- Born: 27 October 1995 (age 30) Ukraine
- Occupations: Entrepreneur; software developer;
- Years active: 2020–present
- Known for: Co-founding Holywater Tech
- Title: Co-founder and co-CEO of HOLYWATER TECH

= Anatolii Kasianov =

Ukrainian technology entrepreneur (born 1995)

Anatolii Kasianov (born 27 October 1995) is a Ukrainian technology entrepreneur and software developer, known as the co-founder and co-chief executive officer (Co-CEO) of Holywater Tech, a global technology company specializing in AI-first entertainment products.

== Early life and education ==
Kasianov studied at a physics-and-mathematics lyceum, where he learned to program and began taking freelance development projects. He later moved to the United Kingdom to study under the International Baccalaureate Diploma Programme, leaving the programme after two years.

== Career ==
Kasianov began his career as a freelance developer and subsequently worked at an outsourcing company. In March 2020 he co-founded Holywater Tech in Kyiv together with Bogdan Nesvit, initially working as an iOS developer. He later became the company's chief technology officer. Five applications were released by the end of 2020. In 2021 the company shifted toward a content ecosystem with the launch of the e-book application My Passion.
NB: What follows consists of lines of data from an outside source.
-- ==== Sys2Proof/Machine/Dispatch.lean ====
section
/-! DEFINITION. The dispatch: one arm for each command, each one call of its meaning. -/

namespace Sys2Proof.Machine
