-- ==== Sys2Proof/Machine/Core.lean ====
section
/-! DEFINITION. The model as the host reads it. -/

def Sys2Proof.core : Host.Core :=
  { State := Sys2Proof.Machine.State, Fault := Sys2Proof.Machine.Fault, Refusal := Sys2Proof.Machine.Refusal,
    step := Sys2Proof.Machine.step, reset := Sys2Proof.Machine.State.reset }
end

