-- ==== Sys2Proof/Safety.lean ====
section
/-! DEFINITION. What counts as a safe run: the canonical form of everything numbered, the fuses that never un-blow, and the latches that
only an authorised request clears. -/

namespace Sys2Proof.Machine

/-- Fuses only blow (R328): none is lost between `a` and `b`. -/
def Fuses.le (a b : Fuses) : Prop :=
  (a.provision = true → b.provision = true) ∧ a.debug ≤ b.debug ∧ (a.decommission = true → b.decommission = true)
    ∧ (a.programmed = true → b.programmed = true)

/-- The requests that may clear a latch: PROVISION (R330), UNLOCK, also one that a bond member relays (R338, R386), and RESTORE_END
(R340). -/
def Instr.mayClearLatch : Instr → Prop
  | .provision _ | .unlock | .restoreEnd => True
  | _ => False

/-- The backup domain and the fuses are in form: the time-stamp fits its 63 bits and its clock's fraction stays below one sub-second
(R316); the alarm ring has 16 places, listed in canonical form, and its entry count and the count last reviewed fit 16 bits (R319, R320); at
most 8 debug fuses are blown, and a provisioned part has its class bank programmed (R328, R330). -/
def Chip.inForm (c : Chip) : Prop :=
  c.bd.time < 2 ^ 63 ∧ c.bd.phase < 10 ^ 8 ∧ twf (fun _ => ((0 : Word), (0 : Word))) c.bd.ring = true ∧ (∀ e ∈ c.bd.ring, e.1 < 16) ∧
    c.bd.newest < 2 ^ 16 ∧ c.bd.reviewed < 2 ^ 16 ∧ c.fz.debug ≤ 8 ∧ (c.fz.provision = true → c.fz.programmed = true)

/-- A run of `n` steps none of which stops. -/
inductive Runs : Nat → State → State → Prop where
  | zero (s : State) : Runs 0 s s
  | succ (n : Nat) (s t u : State) : step s = .next t → Runs n t u → Runs (n + 1) s u

end Sys2Proof.Machine
end

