-- ==== Sys2Proof/Certificates/Slice0/Obligations.lean ====
section
/-! DEFINITION. The statements for the provers, and the few abbreviations that they share. A statement about a command says the next state that exec
answers, whole: what it does not name is as before. -/

namespace Sys2Proof.Machine

/-- An intact PLAIN word (R137, R150). -/
abbrev GWord.isPlain (w : GWord) : Prop := w.tag = .plain ∧ w.res = BitVec.ofNat 3 (w.data.toNat % 7)

/-- An intact word that carries data, PLAIN or GLAZED (R137, R150). -/
abbrev GWord.isData (w : GWord) : Prop := (w.tag = .plain ∨ w.tag = .glazed) ∧ w.res = BitVec.ofNat 3 (w.data.toNat % 7)

/-- The thread gives its command up: registers, slice and results that arrived are gone, requests not back stay (R135). -/
abbrev Thr.givenUp (t : Thr) : Thr :=
  { t with cmd := none, g := [], sl := [], result := 0, wait := .none, rel := false, seqBlocks := 0, commits := [], writes := [], zeroising := true,
           toks := t.toks.filter (fun x => x.2.pending) }

/-- The state with the chip `c`: what waits in the queue stays. -/
abbrev State.setChip (s : State) (c : Chip) : State := { s with chip := c }

/-- Thread `h` stands, nothing holding it, at the entry of the program of library function `f` for the command `c` of entry `e`, whose input area is
`inp`: `bs`, where it is longer than INPUT_PREFETCH (R134, R182, R185). -/
abbrev Dev.LibReady (d : Dev) (f h e : Nat) (c : Cmd) (bs inp : List Byte) : Prop :=
  (d.thr h).cmd = some e ∧ c = d.cmd e ∧ dFunction c.desc = f ∧ d.atEntry h c = true ∧ d.libInput c bs = some inp ∧ d.lockStatus = none

/-- The units are in service and fault in no request, the keys `ks` of the positions that `needs` names are found, of the right kind and with the uses that `us` takes of
them, and, where the function draws, instance D delivers; `d2` is the device after the uses and the draw (R96 to R98, R230). -/
abbrev Dev.KeysGiven (d : Dev) (h : Nat) (c : Cmd) (us : List KeyUse) (units : List Nat) (draws : Bool) (needs : List Need) (d2 : Dev)
    (ks : List KeyRef) : Prop :=
  d.libUnits units = none ∧ libFault us units = none ∧ d.xks.waiting = false ∧ d.libDraws draws = none ∧ (d.libKeys h c us needs).2 = .ok ks ∧
    ((d.libKeys h c us needs).1.libUses us ((needs.map Need.pos).zip ks)).2 = true ∧
    d2 = (let y := ((d.libKeys h c us needs).1.libUses us ((needs.map Need.pos).zip ks)).1
      if draws then y.draw 1 2 16 else y)

/-- The request `r`, of code `code`, stands at the front of the queue of a free Warden that may serve it now; `dry` where it writes nothing to the store
(R282, R306, R324 to R326). -/
abbrev Chip.Serves (c : Chip) (code : Nat) (dry : Bool) (r : WReq) : Prop :=
  c.dev.wdn.queue.head? = some r ∧ c.dev.wdnFree = true ∧ r.code = code ∧ (c.dev.nvs.frozen && !dry) = false ∧ c.stateRefusal code = none ∧
    r.headOk = true

/-- The request `r` under the quorum of the recorded set: refused as the first check of R334 that fails says; else its audit entry, which must be durable,
then the counter block `ctr` goes up by one, then `f` (R334, R335, R351). -/
abbrev Chip.underQuorum (c : Chip) (r : WReq) (bulk : List Byte) (ctr : Nat) (f : Chip → Chip) : Chip :=
  match c.dev.authCheck r bulk ctr [(c.dev.wdn.setM, c.dev.wdn.keys)] with
  | some status => c.reply r status
  | none => if c.dev.canAudit then f ((c.auditReq r stOk).onDev fun d => d.nvsNow (.increment ctr)) else c.reply r stQuota

/-- The frame is accepted, the device, then `d1`, being under no Lock, and its EPOCH is the device's (R380, R383, R386, R396). -/
abbrev Dev.Accepts (d : Dev) (fr : Frame) (d1 : Dev) : Prop := d.frameIn fr = (d1, true) ∧ d1.tmp.lock = false ∧ fr.epoch = d1.rd Fld.MTR_EPOCH_EPOCH

/-- The state with the device `d`, the vault changes that have ended answered. -/
abbrev State.mortarTo (s : State) (d : Dev) : State := s.setChip (({ s.chip with dev := d } : Chip).answerAll)

end Sys2Proof.Machine

open Sys2Proof Sys2Proof.Machine

/-- The queue of waiting commands; what an empty one does is the model's choice (assumptions 1 and 2; R304, R312, R316). -/
def Obligations.StepRunsTheFrontCommand : Prop :=
  ∀ s : State,
    (∀ (i : Instr) (rest : List Instr), s.pending = i :: rest → step s = exec i { s with pending := rest }) ∧
    (s.pending = [] → step s = .next (s.setChip ⟨{ s.chip.dev with tmp := { s.chip.dev.tmp with now := s.chip.dev.tmp.now + 1 } },
      { s.chip.bd with time := (s.chip.bd.time + (s.chip.bd.phase + 32768) / 10 ^ 8) % 2 ^ 63, phase := (s.chip.bd.phase + 32768) % 10 ^ 8 }, s.chip.fz⟩))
In 2022 it sold its earlier application portfolio.

Under Kasianov and Nesvit, Holywater Tech grew from a seven-person team into a company of more than 200 employees.

In March 2024 Kasianov co-launched My Drama, Holywater Tech's vertical series streaming platform, which distributes episodes of roughly one to two minutes. By 2025 the platform carried more than 90 original series with four to six new releases per month. The company's ecosystem also includes the e-book platform My Passion, the generative-AI series platform My Muse. In 2025 Kasianov received a Globee Leadership Award.
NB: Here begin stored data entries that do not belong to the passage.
theorem exec_sdCardInit (cmd8 ready ccs s18a sw : Bool) (blocks : Nat) (sdxc : Bool) (top : Nat) :
    exec (.sdCardInit cmd8 ready ccs s18a sw blocks sdxc top) s = onDev s (fun d => d.sdStart cmd8 ready ccs s18a sw blocks sdxc top) := rfl
theorem exec_sdTuning (ok : Bool) : exec (.sdTuning ok) s = onDev s (fun d => d.sdTuning ok) := rfl
theorem exec_sdBlockWrite (n : Nat) : exec (.sdBlockWrite n) s = onChip s (fun c => c.sdBlockWrite n) := rfl
theorem exec_sdBlockRead (bs : List Byte) (n : Nat) : exec (.sdBlockRead bs n) s = onChip s (fun c => c.sdBlockRead bs n) := rfl
theorem exec_sdBusyEnd : exec .sdBusyEnd s = onChip s (fun c => c.sdBusyEnd) := rfl
theorem exec_sdBusyTimeout : exec .sdBusyTimeout s = onChip s (fun c => c.sdBusyTimeout) := rfl
theorem exec_sdCardRemoval (data : Bool) : exec (.sdCardRemoval data) s = onChip s (fun c => c.sdRemoval data) := rfl

end

/-! ## The port's state -/

section
variable (d : Dev)

@[simp] theorem Dev.setSd_crd (n : Nat) : (d.setSd n).crd = d.crd := by
  unfold Dev.setSd
  split <;> rfl

@[simp] theorem Dev.setSd_wdn (n : Nat) : (d.setSd n).wdn = d.wdn := by
  unfold Dev.setSd
  split <;> rfl

@[simp] theorem Dev.sdEmpty_wdn : d.sdEmpty.wdn = d.wdn := by
  unfold Dev.sdEmpty
  exact Dev.setSd_wdn ..

end

/-! ## Initialisation and tuning (R369 to R371) -/

section
variable {d d1 : Dev} {cmd8 ready ccs s18a sw sdxc : Bool} {blocks top : Nat} (hruns : d.wdn.running = true) (hempty : d.sdState = 0)
  (hheld : (d.rd Fld.PLT_BLOCK_RESET_HOLD).testBit 7 = false)
  (hd1 : d1 = ({ d.emit (.pin "SD_PWR_EN" true) with crd := { d.crd with sdPresent := true, sdTuned := false } } : Dev).setSd 1)
include hruns hempty hheld hd1

theorem Dev.sdStart_refused (hfails : cmd8 = false ∨ ready = false ∨ ccs = false) :
    d.sdStart cmd8 ready ccs s18a sw blocks sdxc top = d1.setSd 7 := by
  have hfails : (!cmd8 || !ready || !ccs) = true := by simpa [or_assoc] using hfails
  simp only [Dev.sdStart, hruns, Dev.sdInit, hempty, hheld, ← hd1, hfails, bne_self_eq_false, Bool.or_self, Bool.false_eq_true, if_false, if_true]

theorem Dev.sdStart_powered {tries : Bool} (htries : tries = (s18a && !d.crd.sdLimit && decide (2 ≤ d1.rd Fld.CRD_SD_CFG_MAX_MODE))) :
    d.sdStart true true true s18a sw blocks sdxc top =
      let d2 : Dev := { d1 with crd := { d1.crd with sdLimit := d.crd.sdLimit || (tries && !sw) } }
      let d3 := ((d2.wr Fld.CRD_SD_CARD_BLOCKS blocks).wr Fld.CRD_SD_CARD_SDXC sdxc.toNat).wr Fld.CRD_SD_STATUS_V18 (tries && sw).toNat
      let m := d3.sdMode (tries && sw) top
      (d3.wr Fld.CRD_SD_STATUS_MODE m).setSd (if 4 ≤ m then 2 else 3) := by
  have hlimit : d1.crd.sdLimit = d.crd.sdLimit := by rw [hd1, Dev.setSd_crd]
  simp only [Dev.sdStart, hruns, Dev.sdInit, hempty, hheld, ← hd1, hlimit, ← htries, bne_self_eq_false, Bool.not_true, Bool.or_self,
    Bool.false_eq_true, if_false, if_true]

end

theorem Dev.sdTuning_tunes {d : Dev} (hstate : d.sdState = 2) (ok : Bool) : d.sdTuning ok =
    let d1 := if d.crd.sdTuned then d.inc Fld.CRD_SD_COUNTS_RETUNE 1 else d
    let d2 : Dev := { d1 with crd := { d1.crd with sdTuned := true } }
    if ok then d2.setSd 3
    else (d2.wr Fld.CRD_SD_STATUS_MODE (d2.rd Fld.CRD_SD_STATUS_MODE - 1)).setSd (if 4 ≤ d2.rd Fld.CRD_SD_STATUS_MODE - 1 then 2 else 3) := by
  simp only [Dev.sdTuning, hstate, bne_self_eq_false, Bool.false_eq_true, if_false]

/-! ## Block writes and their busy phases (R353, R372, R374) -/

section
variable {c : Chip} {b : Backup1} (hbackup : c.dev.wdn.backup = some b)
include hbackup

/-- A fourth CRC error fails the request; else the block goes out. -/
theorem Chip.sdBlockWrite_writes (hstate : c.dev.sdState = 4) (hready : c.dev.crd.sdBusy = false) (n : Nat) :
    c.sdBlockWrite n = match c.dev.archKey with
      | none => c
      | some k => if 4 ≤ n then (c.onDev fun d => (d.sdCrc n).setSd 6).backupEnd b stUnitReset (leBytes 8 b.lba)
        else c.onDev fun d => { (d.sdCrc n).emit (.sd 24 b.lba (c.archBlock b k)) with crd := { d.crd with sdBusy := true, sdLba := b.lba } } := by
  unfold Chip.sdBlockWrite
  cases c.dev.archKey with
  | none => simp only [hbackup]
  | some k => simp only [hbackup, hstate, hready, bne_self_eq_false, Bool.or_self, Bool.false_eq_true, if_false]

section
variable (hbusy : c.dev.crd.sdBusy = true) {c1 : Chip} (hc1 : c1 = c.onDev fun d => { d with crd := { d.crd with sdBusy := false } })
include hbusy hc1

theorem Chip.sdBusyEnd_stopped {st : Nat} (hstop : c.dev.crd.sdStop = some st) : c.sdBusyEnd = (c1.onDev fun d => d.setSd 3).backupEnd b st [] := by
  have hstop1 : c1.dev.crd.sdStop = some st := by simpa [hc1, Chip.onDev] using hstop
  simp only [Chip.sdBusyEnd, hbackup, hbusy, ← hc1, hstop1, Bool.not_true, Bool.false_eq_true, if_false]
In October 2025, Fox Entertainment acquired an equity stake in the company. As part of the agreement, Fox committed to producing a slate of more than 200 original microdrama and vertical series titles for the company's applications.

That same year, Kasianov provided financial assistance to Veteran Hub, enabling the center to resume operations and continue supporting over 1,000 veterans and their families.

In January 2026 the company raised $22 million in a round led by Horizon Capital, with participation from Endeavor Catalyst and Wheelhouse. The round was reported as the largest disclosed investment in the microdrama sector outside Asia.

On 26 January 2026, Fox Entertainment, Dhar Mann Studios and Holywater Tech announced a multi-year agreement under which Dhar Mann Studios would produce an initial slate of 40 narrative vertical titles. The titles were to premiere on My Drama before worldwide distribution by Fox Entertainment Global. By 2026, the platform carried more than 300 series, with four to six new releases per month.

On 9 February 2026 the company announced the acquisition of Jeynix, an AI-assisted visual effects studio founded in 2025 by Yevhen Nemyr, and rebranded itself as Holywater Tech.

=== Film work ===
In 2025 Kasianov co-produced the AI-assisted short film Distance Between Two Points Of Me, directed by Illya Dutsyk. The film was selected as an honoree at the Runway AI Film Festival. At the AI International Film Festival 2025 it received a nomination for Best AI Short Film and an honourable mention.